The bill states that students who received a grade of ‘D’ or below in the past 2020-21 school year could protect their grade point average using this new credit system, with change requests due to district Aug. 15. But some elements of Paly’s infamous GPA-focused student culture seems to have misinterpreted the AB104’s original purpose. 

Cernobori raises concern that the window of time to change reported grades was inadequate considering how permanent and impactful this change may be for some students and their college application process.

“Many schools didn’t even start [before the deadline for a grade change submission],” Cernobori said, “And if school hasn’t even started, how are they going to know [about this bill and the deadline]?” 

The bill was officially passed on July 1. However, Palo Alto Unified School District did not announce how it would approach this bill until four days before the deadline to officially change last year’s grades. 

“I think it is ridiculous that this deadline was [announced] before many schools even started,” Cernobori said.

According to Cernobori, this bill was passed by the state of California to allow students to remain academically eligible during their admissions process despite the challenged presented by this past year of a pandemic.

“In a way, this is a little gift for them [students who academically struggled] given the pandemic and how hard it has been on folks,” Cernobori said. 
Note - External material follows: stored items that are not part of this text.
-- ==== Sys2Proof/Machine/Access.lean ====
section
/-!
DEFINITION. Register accesses (R18 to R22, R49, R50, R83, R488, R489, R517, R562 to R566): which register an address names, which
initiator may reach it, and what a write does by the access codes.
-/
namespace Sys2Proof.Machine

open Sys2Proof

/-- The outcome of the checks on a register access: the register's key and row; a register of CRY or OTP, whose layouts are not
part of the interface; or the check that failed. -/
inductive Access where
  | ok (k : Nat) (r : RegRow)
  | hidden
  | unmapped
  | violation
  | vigil
deriving DecidableEq, Repr

/-- Blocks that the comms core reaches in the privileged view (R83). -/
def commsBlocks : List Nat := [0x29, 0x2A, 0x2B, 0x2C, 0x2D, 0x2E, 0x28, 0x30, 0x31, 0x03, 0x0B]

/-- Blocks that Vigil's fabric port reaches in the privileged view (R517). -/
def vigilBlocks : List Nat := [0x04, 0x05, 0x06, 0x07, 0x08, 0x03, 0x38, 0x39, 0x30]

/-- Whether an initiator has the right to reach block b in a view (R83, R84, R513, R517). Initiator 0x10 is the Beacon checker in
twin mode, with code 0x0; the debug port reads at level 1 and writes at level 2. -/
def Lane.viewRight (l : Lane) (ini b : Nat) (priv w : Bool) : Bool :=
  match ini with
  | 0x0 => true
  | 0x10 => !priv && l.on BCN.MODE_TWIN
  | 0x1 | 0x2 | 0x3 | 0x4 => !priv
  | 0x5 => !priv || commsBlocks.contains b
  | 0x6 => priv && vigilBlocks.contains b
  | 0xB => true
  | 0xD => decide (if w then 2 ≤ l.dbgLevel else 1 ≤ l.dbgLevel)
  | 0xE => !w
  | _ => false

/-- Whether an address lies in one of the register windows (R48). -/
def inRegs (a : Nat) : Bool := (0x40000000 ≤ a && a < 0x41000000) || (0x50000000 ≤ a && a < 0x51000000)

/-- The checks on a register access. An address that holds no register outranks every other failed check; an access of Vigil's port that R21
refuses beside R517 is an access violation (R22). CRY and OTP are open to Vigil alone (R563). -/
def Lane.regAccess (l : Lane) (ini : Nat) (addr : Word) (w : Bool) : Access :=
  let priv := decide (addr.toNat < 0x50000000)
  let k := addr.toNat % 0x1000000
  let b := k / 0x10000
  if !inRegs addr.toNat then .unmapped
  else if b = 0x05 ∨ b = 0x07 then
    if l.viewRight ini b priv w && decide (ini = 0x6) then .hidden else if ini = 0x6 then .vigil else .violation
  else match rowOf k with
    | none => .unmapped
    | some r =>
      if l.viewRight ini b priv w && (priv || r.unpriv) then .ok k r
      else if decide (ini = 0x6) && (priv || r.unpriv) then .vigil else .violation

/-- The key of the LOCK register of the block that holds register k, if the block has one (R19). -/
def lockKey (k : Nat) : Option Nat := (rowOf (k / 0x10000 * 0x10000 + 0xFC)).map fun _ => k / 0x10000 * 0x10000 + 0xFC

/-- Whether the RWL fields of register k are locked. -/
def Lane.locked (l : Lane) (k : Nat) : Bool :=
  match lockKey k with
  | some q => bitsOf (l.word q) 0 1 = 1
  | none => false

/-- A word with the bits of a mask taken from another. -/
def maskIn (old v : Word) (m : Nat) : Word := (old &&& ~~~(BitVec.ofNat 32 m)) ||| (v &&& BitVec.ofNat 32 m)

/-- A field that is at least n: a smaller value is stored as n. -/
def atLeast (w : Word) (lo bits n : Nat) : Word := if bitsOf w lo bits < n then setBits w lo bits n else w

/-- Values that a register stores in place of those it does not accept (R79, R173, R208, R403, R408, R462, R493, R494). -/
def clampWord (k : Nat) (w : Word) : Word :=
  if k = BCN.SRAM_CTRL_SCRUB_INTERVAL.key then atLeast w 0 16 0x40
  else if k = PCL.SUPERVISE_MARGIN.key then atLeast w PCL.SUPERVISE_MARGIN.lo PCL.SUPERVISE_MARGIN.w 0x10
  else if k = CEN.TBL_SCRUB_INTERVAL.key then atLeast w CEN.TBL_SCRUB_INTERVAL.lo CEN.TBL_SCRUB_INTERVAL.w 0x10
  else if k = HIF.AGREE_CFG_TIMEOUT.key then atLeast w 0 16 1
  else if k = HIF.COMMIT_CFG_MIN_LEAD.key then atLeast w 0 8 4
  else if k = XSP.CS_CFG_DIV.at_ 0 0 ∨ k = XSP.CS_CFG_DIV.at_ 1 0 then atLeast w 0 4 2
  else if k = XTU.POOL_TABLES.key then if 64 < bitsOf w 0 7 then setBits w 0 7 64 else w
  else if k = PMU.WAKE_CFG_KEY_DEB.key then atLeast (atLeast w 24 8 1) 16 8 1
  else if k = CRU.FAT_CFG_CYCLES.key then
    let w1 := atLeast w 0 17 256
    if 65536 < bitsOf w1 0 17 then setBits w1 0 17 65536 else w1
  else w

/-- What a word v of an image makes of a register's word (R14, R20, R498): the fields that an image sets, sign extended where the register is, with the
values that it stores in place of those it does not accept; its other bits stay. -/
def loadWord (k : Nat) (old v : Word) : Word :=
  match rowOf k with
  | some r =>
    let w := maskIn old v (r.conf ||| r.rwl ||| r.rw)
    clampWord k (if r.sext then (w.setWidth 18).signExtend 32 else w)
  | none => old

/-- What a write of v makes of a register's word, by the access codes of its fields (R18). -/
def RegRow.write (r : RegRow) (k : Nat) (locked : Bool) (old v : Word) : Word :=
  let w1 := maskIn old v r.rw
  let w2 := if locked then w1 else maskIn w1 v r.rwl
  let w3 := w2 &&& ~~~(v &&& BitVec.ofNat 32 r.w1c)
  if r.rw = 0 ∧ r.rwl = 0 then w3 ||| (v &&& BitVec.ofNat 32 r.w1s) else clampWord k (w3 ||| (v &&& BitVec.ofNat 32 r.w1s))

/-- A write to register k by its access codes: a locked RWL field raises source 0x07 once, and the write completes. -/
def Lane.plainWrite (l : Lane) (ini : Nat) (addr : Word) (k : Nat) (r : RegRow) (v : Word) : Lane :=
  let locked := l.locked k
  let l1 := l.setWord k (r.write k locked (l.word k) v)
  (if locked && decide (r.rwl ≠ 0) then l1.fault 0x07 (accessInfo addr ini) else l1).busDone 0

/-- An access that a check refuses ends with a bus error and its event. -/
def Lane.refuseAccess (l : Lane) (ini : Nat) (addr : Word) (a : Access) : Lane :=
  match a with
  | .unmapped => l.unmapped ini addr
  | .violation => l.violation ini addr
  | .vigil => l.vigilViolation
  | _ => l

/-- A write of the host that the fabric ended with a bus error is logged as Completer Abort in AER, by the function whose window it came
through (R360, R361). -/
def Lane.logAbort (l : Lane) (ini : Nat) (addr : Word) : Lane :=
  if ini = 0xB ∧ l.bus = .error then
    { l with hif := { l.hif with aborts := l.hif.aborts ||| (if addr.toNat < 0x50000000 then 1 else 2) } }
  else l

/-- A write to the register at addr by an initiator, with the register's own effect f where it takes the write; the checks, and
the stall of a domain that is not ON, come first. An unaligned access of the host is an unsupported request (R361). -/
def Lane.guardWrite (l : Lane) (ini : Nat) (addr v : Word) (f : Nat → RegRow → Lane → Lane) : Lane :=
  if ini = 0xB ∧ addr.toNat % 4 ≠ 0 then l.unsupported
  else match l.regAccess ini addr true with
    | .ok k r => if l.domOn (blockDomain (k / 0x10000)) then (f k r l).logAbort ini addr else l.stall ini addr (some v)
    | .hidden => l.busDone 0
    | a => (l.refuseAccess ini addr a).logAbort ini addr

/-! ### Writes with an effect of their own -/

/-- PFB.ARM (R257, R263): an index that is not armed arms at the next cycle start, and so do probes. -/
def Lane.armWrite (l : Lane) (v : Word) : Lane :=
  ({ l with pfb := { l.pfb with armReq := l.pfb.armReq ||| v.toNat % 16 } } : Lane).busDone 0

/-- FCL.INJECT (R356): in MAKER, a write with GO set acts by TARGET: an event of the named source, a flip in the Beacon main
signature, or an armed memory error. In every other state the write completes without effect and raises source 0x07. -/
def Lane.injectWrite (l : Lane) (ini : Nat) (addr v : Word) : Lane :=
  (if l.otp.lifecycle ≠ 1 then l.fault 0x07 (accessInfo addr ini)
   else if bitsOf v 31 1 = 0 then l
   else match bitsOf v 8 3 with
    | 0 => l.fault (bitsOf v 0 8) 0 true
    | 1 => { l with bcn := { l.bcn with flip := true } }
    | 2 | 3 | 4 => { l with fcl := { l.fcl with armed := bitsOf v 8 3 } }
    | _ => l).busDone 0

/-- A LOCK register (R19): the lock bit sets, and setting GDC.LOCK copies GDC.SNUFF_CFG to the drive die (R297). -/
def Lane.lockWrite (l : Lane) (ini : Nat) (addr : Word) (k : Nat) (r : RegRow) (v : Word) : Lane :=
  let l1 := l.plainWrite ini addr k r v
  if k = GDC.LOCK_LOCK.key ∧ bitsOf v 0 1 = 1 then l1.copySnuffCfg else l1

/-- The fabric address of register k in the privileged view. -/
def privAddr (k : Nat) : Word := BitVec.ofNat 32 (0x40000000 + k)

/-- PFB_ARM_WRITE: bits 1 to 0 arm the index events of the encoders, bits 3 to 2 the probes. -/
def execPfbArmWrite (l : LaneId) (t ini : Nat) (v : Word) (s : State) : Host.Outcome State Fault Refusal :=
  .next (s.setLane l (((s.lane l).atTick t).guardWrite ini (privAddr PFB.ARM_INDEX.key) v fun _ _ n => n.armWrite v))

/-- A write of FCL.INJECT with a target. -/
def Lane.injectBy (l : Lane) (ini src target : Nat) : Lane :=
  let v := BitVec.ofNat 32 (0x80000000 + 256 * target + src % 256)
  let addr := privAddr FCL.INJECT_GO.key
  l.guardWrite ini addr v fun _ _ n => n.injectWrite ini addr v

/-- INJECT_SOURCE_EVENT (R356): TARGET 0. -/
def execInjectSourceEvent (l : LaneId) (t ini src : Nat) (s : State) : Host.Outcome State Fault Refusal :=
  .next (s.setLane l (((s.lane l).atTick t).injectBy ini src 0))

/-- INJECT_SIGNATURE_FLIP (R356): TARGET 1. -/
def execInjectSignatureFlip (l : LaneId) (t ini : Nat) (s : State) : Host.Outcome State Fault Refusal :=
  .next (s.setLane l (((s.lane l).atTick t).injectBy ini 0 1))

/-- INJECT_SRAM_SINGLE_BIT (R356): TARGET 2. -/
def execInjectSramSingleBit (l : LaneId) (t ini : Nat) (s : State) : Host.Outcome State Fault Refusal :=
  .next (s.setLane l (((s.lane l).atTick t).injectBy ini 0 2))

/-- INJECT_SRAM_DOUBLE_BIT (R356): TARGET 3. -/
def execInjectSramDoubleBit (l : LaneId) (t ini : Nat) (s : State) : Host.Outcome State Fault Refusal :=
  .next (s.setLane l (((s.lane l).atTick t).injectBy ini 0 3))

/-- INJECT_TABLE_DOUBLE_BIT (R356): TARGET 4. -/
def execInjectTableDoubleBit (l : LaneId) (t ini : Nat) (s : State) : Host.Outcome State Fault Refusal :=
  .next (s.setLane l (((s.lane l).atTick t).injectBy ini 0 4))

/-- GDC_LOCK_WRITE (R297). -/
def execGdcLockWrite (l : LaneId) (t ini : Nat) (v : Word) (s : State) : Host.Outcome State Fault Refusal :=
  .next (s.setLane l (((s.lane l).atTick t).guardWrite ini (privAddr GDC.LOCK_LOCK.key) v fun k r n =>
    n.lockWrite ini (privAddr GDC.LOCK_LOCK.key) k r v))

/-- BLOCK_LOCK_SET (R19): the lock bit of the block numbered blk, in the privileged view. -/
def execBlockLockSet (l : LaneId) (t ini blk : Nat) (s : State) : Host.Outcome State Fault Refusal :=
  let addr := privAddr (blk % 256 * 0x10000 + 0xFC)
  .next (s.setLane l (((s.lane l).atTick t).guardWrite ini addr 1 fun k r n => n.lockWrite ini addr k r 1))

/-- Whether an initiator has the right to table memory or host memory (R83): writes of table memory in staging have their own row. -/
def Lane.memRight (l : Lane) (ini a : Nat) (w : Bool) : Bool :=
  if inTable a then
    match ini with
    | 0x0 | 0x8 => true
    | 0x1 | 0x2 | 0x3 | 0x4 => !w
    | 0x10 => !w && l.on BCN.MODE_TWIN
    | 0xB => w
    | 0xD => !w && decide (1 ≤ l.dbgLevel)
    | _ => false
  else
    match ini with
    | 0x0 | 0xB => true
    | 0x10 => l.on BCN.MODE_TWIN
    | _ => false

/-- UNMAPPED_ACCESS (R49, R83): an address outside the memories and the register windows is unmapped, and so is an offset that holds
no register; a write to the boot ROM or to the NOR window is an access violation, and so is an access to table memory or host memory
without the right to it. What R517 alone refuses is Vigil's port violation (R22): of Vigil's accesses here, those to host memory, whose row of R83
leaves the right to R517. -/
def execUnmappedAccess (l : LaneId) (t ini : Nat) (addr : Word) (w : Bool) (s : State) : Host.Outcome State Fault Refusal :=
  let n := (s.lane l).atTick t
  let a := addr.toNat
  .next (s.setLane l
    (if a < 0x20000 ∨ (0x60000000 ≤ a ∧ a < 0x70000000) then
       if w then n.violation ini addr else n
     else if inSram a then n
     else if inTable a || decide (0x80000000 ≤ a) then
       (if n.memRight ini a w then n else if ini = 0x6 ∧ !inTable a then n.vigilViolation else n.violation ini addr)
     else if inRegs a then
       match n.regAccess ini addr w with
       | .unmapped => let m := n.unmapped ini addr
                      if w then m.logAbort ini addr else m
       | _ => n
     else n.unmapped ini addr))

/-! ### Fault rows (R344, R353) -/

/-- What an error found in an operand slot leaves in the Hopper's registers (R156, R174): INFO names the slot (R343), and the syndrome is
free. Table errors have commands of their own. -/
def Lane.hopperError (l : Lane) (src : Nat) (info : Word) : Lane :=
  if src = 0x23 then
    (((l.drew.wr HOP.ERR_INFO_SLOT info.toNat).wr HOP.ERR_INFO_SYNDROME (Config.syndrome l.free).toNat).flag HOP.ERR_INFO_UE true)
  else if src = 0x25 then l.bump HOP.ECC_COUNT_COUNT
  else l

/-- FAULT_EVENT: a source delivers an event, with its condition level where it has one. -/
def execFaultEvent (l : LaneId) (t src : Nat) (info : Word) (level : Option Bool) (s : State) : Host.Outcome State Fault Refusal :=
  let n := ((s.lane l).atTick t).hopperError src info
  .next (s.setLane l (match level with
    | some b => if b then n.faultLevel src info else n.setLevel src false
    | none => n.fault src info))

/-- FAULT_RECOVERY. -/
def execFaultRecovery (l : LaneId) (t src : Nat) (s : State) : Host.Outcome State Fault Refusal :=
  .next (s.setLane l (((s.lane l).atTick t).recover src))

/-- EPISODE_CLOSE (R352): at a qualifying commit, or at the eighth cycle start after the episode opened. -/
def execEpisodeClose (l : LaneId) (t : Nat) (s : State) : Host.Outcome State Fault Refusal :=
  let n := (s.lane l).atTick t
  .next (s.setLane l (if n.xla.committed then n.closeAtCommit else n.closeAtStart))

end Sys2Proof.Machine
end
As the bill states, by replacing a letter grade with a Pass/No Pass credit, student GPAs increase as a result of their barely-passing or failing grade being converted to a credit. While this may seem like the ideal scenario, the ‘P’ or ‘NP’ can work against them in college admissions offices, junior Pehla Durosinimi said.
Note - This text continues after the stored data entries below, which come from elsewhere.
/-- OUTPUT_EXCHANGE, at 4.9 µs: the fast-flow phase ends, and tokens of flow 0 that are left are discarded (R158). An activation that can no
longer complete (R162) hands nothing over. -/
def execOutputExchange (l : LaneId) (s : State) : Host.Outcome State Fault Refusal :=
  let n := (s.lane l).atTick 2940
  let n1 := ({ n with clk := { n.clk with phase := .exchange } } : Lane).dropFast
  .next (s.setLane l (if n.computes then (match n.act 0 with
    | some a => if a.dead then n1.missFast a else n1.handOver a
    | none => n1) else n))

/-- OUTPUT_FRAME: a receiver matches CCN_LO against its own CCN; the frame counts when it came by 5.35 µs (R92, R100, R109). -/
def execOutputFrame (l : LaneId) (t link : Nat) (f : OutFrame) (s : State) : Host.Outcome State Fault Refusal :=
  let n := (s.lane l).atTick t
  .next (s.setLane l
    (if !n.linkUp link then n
     else if f.crcOk && decide (f.type = 2) && decide (f.ccnLo = n.ccn.setWidth 8) then
       let n1 := n.hear link
       if n.tick ≤ 3210 then n1.onXla fun x => { x with oframe := x.oframe.set (n.peerOf link) (some f) } else n1
     else n.discardFrame link))

/-! ### The majority (R109 to R115) -/

/-- What the frames of a cycle say at this lane: it holds; it commits the given frame's tokens; there is no majority; it is in
minority with a fence cause; its lost frame sends it to RESYNC. Beside the verdict, a peer may be in minority. -/
inductive Verdict where
  | hold
  | commit (f : OutFrame)
  | noMajority
  | minority (cause : Nat)
  | frameLost
deriving DecidableEq, Repr

/-- A vote as the lanes of the voting set cast it: tokens, digest, configuration tag, HELD. -/
structure Vote where
  id   : LaneId
  out  : OutFrame
  tag  : BitVec 16
deriving DecidableEq, Repr

/-- Token j of a vote. -/
def Vote.token (v : Vote) (j : Nat) : Val := v.out.tokens.getD j 0

/-- Whether two votes have the same tokens among the first n. -/
def sameTokens (n : Nat) (a b : Vote) : Bool := (List.range n).all fun j => decide (a.token j = b.token j)

/-- Whether two votes agree in everything that is voted. -/
def sameVote (n : Nat) (a b : Vote) : Bool := sameTokens n a b && decide (a.out.digest = b.out.digest) && decide (a.tag = b.tag)

/-- Whether some token, the digest or the tag takes three different values. -/
def threeWay (n : Nat) (a b c : Vote) : Bool :=
  ((List.range n).any fun j => decide (a.token j ≠ b.token j) && decide (b.token j ≠ c.token j) && decide (a.token j ≠ c.token j))
    || (decide (a.out.digest ≠ b.out.digest) && decide (b.out.digest ≠ c.out.digest) && decide (a.out.digest ≠ c.out.digest))
    || (decide (a.tag ≠ b.tag) && decide (b.tag ≠ c.tag) && decide (a.tag ≠ c.tag))

/-- Whether vote a is in minority against b and c: on an item on which those two agree, it differs. -/
def inMinority (n : Nat) (a b c : Vote) : Bool :=
  ((List.range n).any fun j => decide (b.token j = c.token j) && decide (a.token j ≠ b.token j))
    || (decide (b.out.digest = c.out.digest) && decide (a.out.digest ≠ b.out.digest)) || (decide (b.tag = c.tag) && decide (a.tag ≠ b.tag))

/-- The fence cause of a minority: output, digest, configuration mismatch, in this order (R110, R115). -/
def minorityCause (n : Nat) (a b : Vote) : Nat :=
  if !sameTokens n a b then 0x2 else if a.out.digest ≠ b.out.digest then 0x3 else 0x9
“Most likely they [college admissions offices] would think I got a bad grade,” Durosinimi said. 

Education Code Section 49066.5(b) says that any student who replaces a letter grade with a credit is legally protected from any prejudice held by The California State University admissions offices. When a CSU college sees a No Pass credit they can not assume the student received a ‘D’ grade in that class.

Cernobori said that when a ‘P’ is seen on a transcript, oftentimes the assumption that the student got a ‘D’ in the class is made. Cernobori said that, despite this bill and education code, this bias will still remain among many University of California, out-of-state public colleges, and private colleges. 

“Even if you got a B and you change it to a P, they [colleges] are probably going to assume you did not pass with a C or higher, or you wouldn’t be changing your grade,” Cernobori said.

The University of California system announced that they will accept Pass/No Pass credits, but there is no guarantee that they will withhold any prejudice when seeing a Pass/No Pass on a student transcript. 

“The way that the bill is written, it looks like you can change any grade; A, B, C, D, to a pass, and I don’t actually recommend it,” Cernobori said, “Those are passing grades.”